Moderate (“Conscious”) Sedation: Involves the administration of medication with or without analgesia to achieve a state of depressed consciousness while maintaining the individual's ability to respond to stimulation. Moderate (“conscious”) sedation is administered by the surgeon or physician performing the procedure or an independent trained practitioner for the purpose of assisting the physician in monitoring the individual's level of consciousness and physiological status. It includes pre- and post-sedation evaluations, administration of the sedation and monitoring of the cardiorespiratory function. Cardiorespiratory functions monitored include heart rate, blood pressure and oxygen level.

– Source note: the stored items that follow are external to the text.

-- ==== Sys2Proof/Certificates/Slice0/Obligations.lean ====
section
/-! DEFINITION. The statements for the provers: what the manual's rules say of the model. Each docstring names the rules. -/

open Sys2Proof Sys2Proof.Machine

/-! ## Encoding, decoding, and the step -/

/-- R87 to R105: Every well-formed instruction decodes from its own word, with every operand. -/
def Obligations.EncodeThenDecode : Prop :=  ∀ i w, i.wellFormed = true → encode i = some w → decode w = .ok i

/-- R91, R103: A word decodes to an instruction only if it is that instruction's own encoding, so no bit of it is ignored. -/
def Obligations.DecodeReadsEveryBit : Prop :=  ∀ w i, decode w = .ok i → i.wellFormed = true ∧ encode i = some w

/-- R87 to R99: Words that the manual writes out bit by bit decode to the instructions that they stand for: `sset s7, s3, 10, lt`; `sadd s4:s5, s4:s5,
-8`; `loop 4`; `vxor v3, v3, v1.rot(1) !`; `vbfi`; `mandn`; a marked `fadd` that holds B and rotates A; `vld.w` with acquire; `atom.w`; `fence.dev
sc`; an `mma` with Z; and `trap 42`. -/
def Obligations.WrittenWordsDecode : Prop :=  decode 0x09070C020000000A = .ok (.sset { mark := false, sd := 7, sa := 3, sb := 0, pair := false, fn := 2, imm := 10 }) ∧
  decode 0x00841008FFFFFFF8 = .ok (.sadd { mark := false, sd := 4, sa := 4, sb := 0, pair := true, fn := 0, imm := 0xFFFFFFF8 }) ∧
  decode 0x2280000400000001 = .ok (.loop { mark := false, sa := 0, cond := 0, aux := 4, offset := 1 }) ∧
  decode 0x45C060C080002100 = .ok (.vxor { mark := true, hold := .none, d := 3, a := 3, b := 1, c := 0, ra := .identity, rb := .rot32 1, rc := .identity }) ∧
  decode 0x4C0081C000000104 = .ok (.vbfi { mark := false, hold := .none, d := 4, a := 7, b := 0, ra := .identity, rb := .identity, imm := 0x104 }) ∧
  decode 0x31BDF6C000000000 = .ok (.mandn { mark := false, sd := 61, sa := 61, sb := 44, pair := false, fn := 0, imm := 0 }) ∧
  decode 0x7060E24100510000 = .ok (.fadd { mark := true, hold := .b, d := 7, a := 9, b := 2, c := 0, ra := .rot96 17, rb := .identity, rc := .identity }) ∧
  decode 0xA800A084002B0010 =
    .ok (.vld { mark := false, hold := .none, data := 5, addr := 2, sbase := 4, rt := .identity, width := .w, ord := .strong .dev true, offset := 16 }) ∧
  decode 0xC800C0CA002A0020 =
    .ok (.atom { mark := false, hold := .none, data := 6, addr := 3, sbase := 10, rt := .identity, width := .w, ord := .strong .dev false, offset := 32 }) ∧
  decode 0xD800000500000003 = .ok (.fence { mark := false, sd := 0, sa := 0, sb := 0, pair := false, fn := 5, imm := 3 }) ∧
  decode 0xE21C422062000000 = .ok (.mma { mark := false, u := false, na := true, z := true, fa := 8, fb := 8, acc := 2, abase := 16, sbr := 12, nc := 2 }) ∧
  decode 0xF00000000000002A = .ok (.trap { mark := false, sd := 0, sa := 0, sb := 0, pair := false, fn := 0, imm := 42 })

/-- R88, R103: The step of a split that fetches a word is the meaning of the instruction that the word decodes to, in the state that the fetch leaves;
the meaning itself moves the program counter on. -/
def Obligations.StepRunsTheDecodedWord : Prop :=  ∀ s x c s1 w i, s.issue = some x → ctxOf s x = some c → fetchWord s c = (s1, .word w) → decode w = .ok i → step s = exec i s1

/-- R100: An opcode that is not assigned raises a precise illegal-instruction trap, whatever the rest of the word holds; TRAPVAL gets the word (R105).
-/
def Obligations.UnassignedOpcodesTrap : Prop :=  ∀ s x c s1 w, s.issue = some x → ctxOf s x = some c → fetchWord s c = (s1, .word w) →
    (let op := w.toNat / 2 ^ 55
     op = 0x000 ∨ op = 0x1FF ∨ (0x01F ≤ op ∧ op ≤ 0x03F) ∨ (0x04B ≤ op ∧ op ≤ 0x05F) ∨ (0x06C ≤ op ∧ op ≤ 0x07F) ∨ (0x0A4 ≤ op ∧ op ≤ 0x0DF) ∨
     (0x0F1 ≤ op ∧ op ≤ 0x11F) ∨ (0x128 ≤ op ∧ op ≤ 0x12F) ∨ (0x13D ≤ op ∧ op ≤ 0x14F) ∨ (0x15E ≤ op ∧ op ≤ 0x18F) ∨ (0x199 ≤ op ∧ op ≤ 0x1AF) ∨
     (0x1B6 ≤ op ∧ op ≤ 0x1BF) ∨ (0x1CD ≤ op ∧ op ≤ 0x1DF) ∨ (0x1ED ≤ op ∧ op ≤ 0x1FE)) →
    step s = .next (preciseTrap s1 c 1 0 127 w)

/-! ## Reset, invariants, hard-wired registers -/

/-- R57, R302, R366, R368, R418: What the manual states of the device after reset: SEQ counters at 1, the trapeze's thresholds, the remote ways, the
bypass count, and the droop registers. The device after reset meets the invariants: its memory is in canonical form and no flight is in the air. That
unlisted bytes read zero is the model's choice (log 1). -/
def Obligations.ResetState : Prop :=
  (∀ n, (columnOf State.reset n).seq = 1 ∧ (columnOf State.reset n).thHi = 0x17C ∧ (columnOf State.reset n).thLo = 0x154 ∧
    dwellWord (columnOf State.reset n) = 2 ^ 31 + 0x1388 ∧ (towerOf State.reset n).rsh = 2 ∧ (towerOf State.reset n).pinbyp = 0 ∧
    drthWord (columnOf State.reset n) = 2 ^ 31 + 8 ∧ (coreOf State.reset n).bank = none) ∧
  (memoryOk State.reset ∧ FlightsFresh State.reset)

/-- Every step keeps the memory in its canonical form: keys rise, and no listed byte is the one that an unlisted address reads as. -/
def Obligations.StepKeepsMemoryCanonical : Prop := ∀ s t, memoryOk s → step s = .next t → memoryOk t

/-- Every step keeps the numbers of flights below the next one to be given. The numbers are the model's own (log 2). -/
def Obligations.StepKeepsFlightsFresh : Prop := ∀ s t, FlightsFresh s → step s = .next t → FlightsFresh t

/-- R32, R34: s0 reads zero and p0 reads all ones in every state; writes to them are discarded; a pair at s0 reads with a zero low half. -/
def Obligations.HardwiredRegisters : Prop :=  (∀ c : Ctx, c.s 0 = 0 ∧ c.pr 0 = BitVec.allOnes 96 ∧ c.pair 0 % 2 ^ 32 = 0) ∧
  (∀ s x core mask v, putReg s x core (.s 0) mask v = s ∧ putReg s x core (.p 0) mask v = s) ∧
  (∀ s x, (ctxOf s x).isSome = true → held s x (.s 0) = some (.word 0) ∧ held s x (.p 0) = some (.mask (BitVec.allOnes 96)))

/-! ## The checks before a word runs -/

/-- R7, R59, R101: An `rdsys` or `wrsys` of a number that the table of R58 does not list is an illegal instruction. `rett`, `pbset`, `pswap` and
`tlbinv` outside supervisor mode raise a privilege trap, and so does `wrsys` to a supervisor register outside supervisor mode, to a register that is
only read, and `rdsys` or `wrsys` of IS44 to IS59 outside handler mode; nothing but the trap happens. TRAPVAL gets the word (R105). -/
def Obligations.PrivilegeTraps : Prop :=  (∀ s x c s1 (w : DWord), s.issue = some x → ctxOf s x = some c → fetchWord s c = (s1, .word w) →
    w.toNat / 2 ^ 55 = 0x1E2 ∨ w.toNat / 2 ^ 55 = 0x1E3 →
    (let n := w.toNat % 2 ^ 32
     ¬ (n = 0x001 ∨ n = 0x002 ∨ (0x010 ≤ n ∧ n ≤ 0x012) ∨ (0x020 ≤ n ∧ n ≤ 0x02F) ∨ n = 0x030 ∨ n = 0x031 ∨ (0x038 ≤ n ∧ n ≤ 0x03F) ∨
        (0x040 ≤ n ∧ n ≤ 0x045) ∨ n = 0x050 ∨ n = 0x060 ∨ n = 0x061)) →
    step s = .next (preciseTrap s1 c 1 0 127 w)) ∧
  (∀ s c i, Issues s c i →
    ((c.super = false ∧ ((∃ f, i = .rett f) ∨ (∃ f, i = .pbsetRng f) ∨ (∃ f, i = .pbsetProt f) ∨ (∃ f, i = .pswap f) ∨
       (∃ f, i = .tlbinvPage f) ∨ (∃ f, i = .tlbinvSpace f) ∨ (∃ f, i = .tlbinvAll f) ∨ (∃ f, i = .thRegisterWrite f ∧ f.imm ∈ [0x040, 0x041, 0x042]) ∨
       (∃ f, i = .rwayfWrite f ∧ f.imm = 0x060) ∨ (∃ f, i = .wrsys f ∧ f.imm ∈ [0x010, 0x011, 0x012, 0x050]))) ∨
     (∃ f, i = .wrsys f ∧ f.imm ∈ [0x002, 0x030, 0x038, 0x039, 0x03A, 0x03B, 0x03C, 0x03D, 0x03E, 0x03F, 0x043, 0x044, 0x045, 0x061]) ∨
     (c.handler = false ∧ ((∃ f, i = .wrsys f ∧ 0x020 ≤ f.imm.toNat ∧ f.imm.toNat ≤ 0x02F) ∨ (∃ f, i = .rdsys f ∧ 0x020 ≤ f.imm.toNat ∧ f.imm.toNat ≤ 0x02F)))) →
    Traps i s c 2 0 127 (wordOf i))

Monitored Anesthesia Care (MAC): MAC was developed in response to the shift to providing more surgical and diagnostic services in an ambulatory, outpatient or office setting without the use of the traditional general anesthetic. Accompanying this, there has been a change in the provision of anesthesia services from the traditional general anesthetic to a combination of local, regional and certain consciousness altering drugs. This type of anesthesia is referred to as MAC if directly provided by anesthesia personnel. Based on the American Society of Anesthesiologists' (ASA) standards for monitoring, MAC should be provided by qualified anesthesia personnel (anesthesiologists or qualified anesthetists such as certified registered nurse anesthetists). These individuals must be continuously present to monitor and provide anesthesia care.

As described by the ASA’s Position on Monitored Anesthesia Care (2013):

Monitored anesthesia care is a specific anesthesia service for a diagnostic or therapeutic procedure. Indications for monitored anesthesia care include the nature of the procedure, the patient’s clinical condition or the potential need to convert to a general or regional anesthetic.

Monitored anesthesia care includes all aspects of anesthesia care – a preprocedure visit, intraprocedure care and postprocedure anesthesia management. During monitored anesthesia care, the anesthesiologist provides or medically directs a number of specific services, including but not limited to:

Monitored anesthesia care may include varying levels of sedation, analgesia, and anxiolysis as necessary. The provider of monitored anesthesia care must be prepared and qualified to convert to general anesthesia when necessary. If the patient loses consciousness and the ability to respond purposefully, the anesthesia care is a general anesthetic, irrespective of whether airway instrumentation is required.

As described by the ASA’s Statement on Anesthetic Care During Interventional Pain Procedures for Adults (2016):

The use of moderate (conscious) sedation and/or anesthesia during the performance of pain procedures must be balanced with the potential risk of harm from doing pain procedures in sedated patients…Many patients can undergo interventional pain procedures without the need for supplemental sedation in addition to local anesthesia. For most patients who require supplemental sedation, the physician performing the interventional pain procedure(s) can provide moderate (conscious) sedation as part of the procedure. For a limited number of patients a second provider may be required to manage moderate or deep sedation or, in selected cases other anesthesia services. Examples of procedures that typically do not require sedation include but are not limited to epidural steroid injections, epidural blood patch, trigger point injections, injections into the shoulder, hip, knee, facet, and sacroiliac joints, and occipital nerve blocks.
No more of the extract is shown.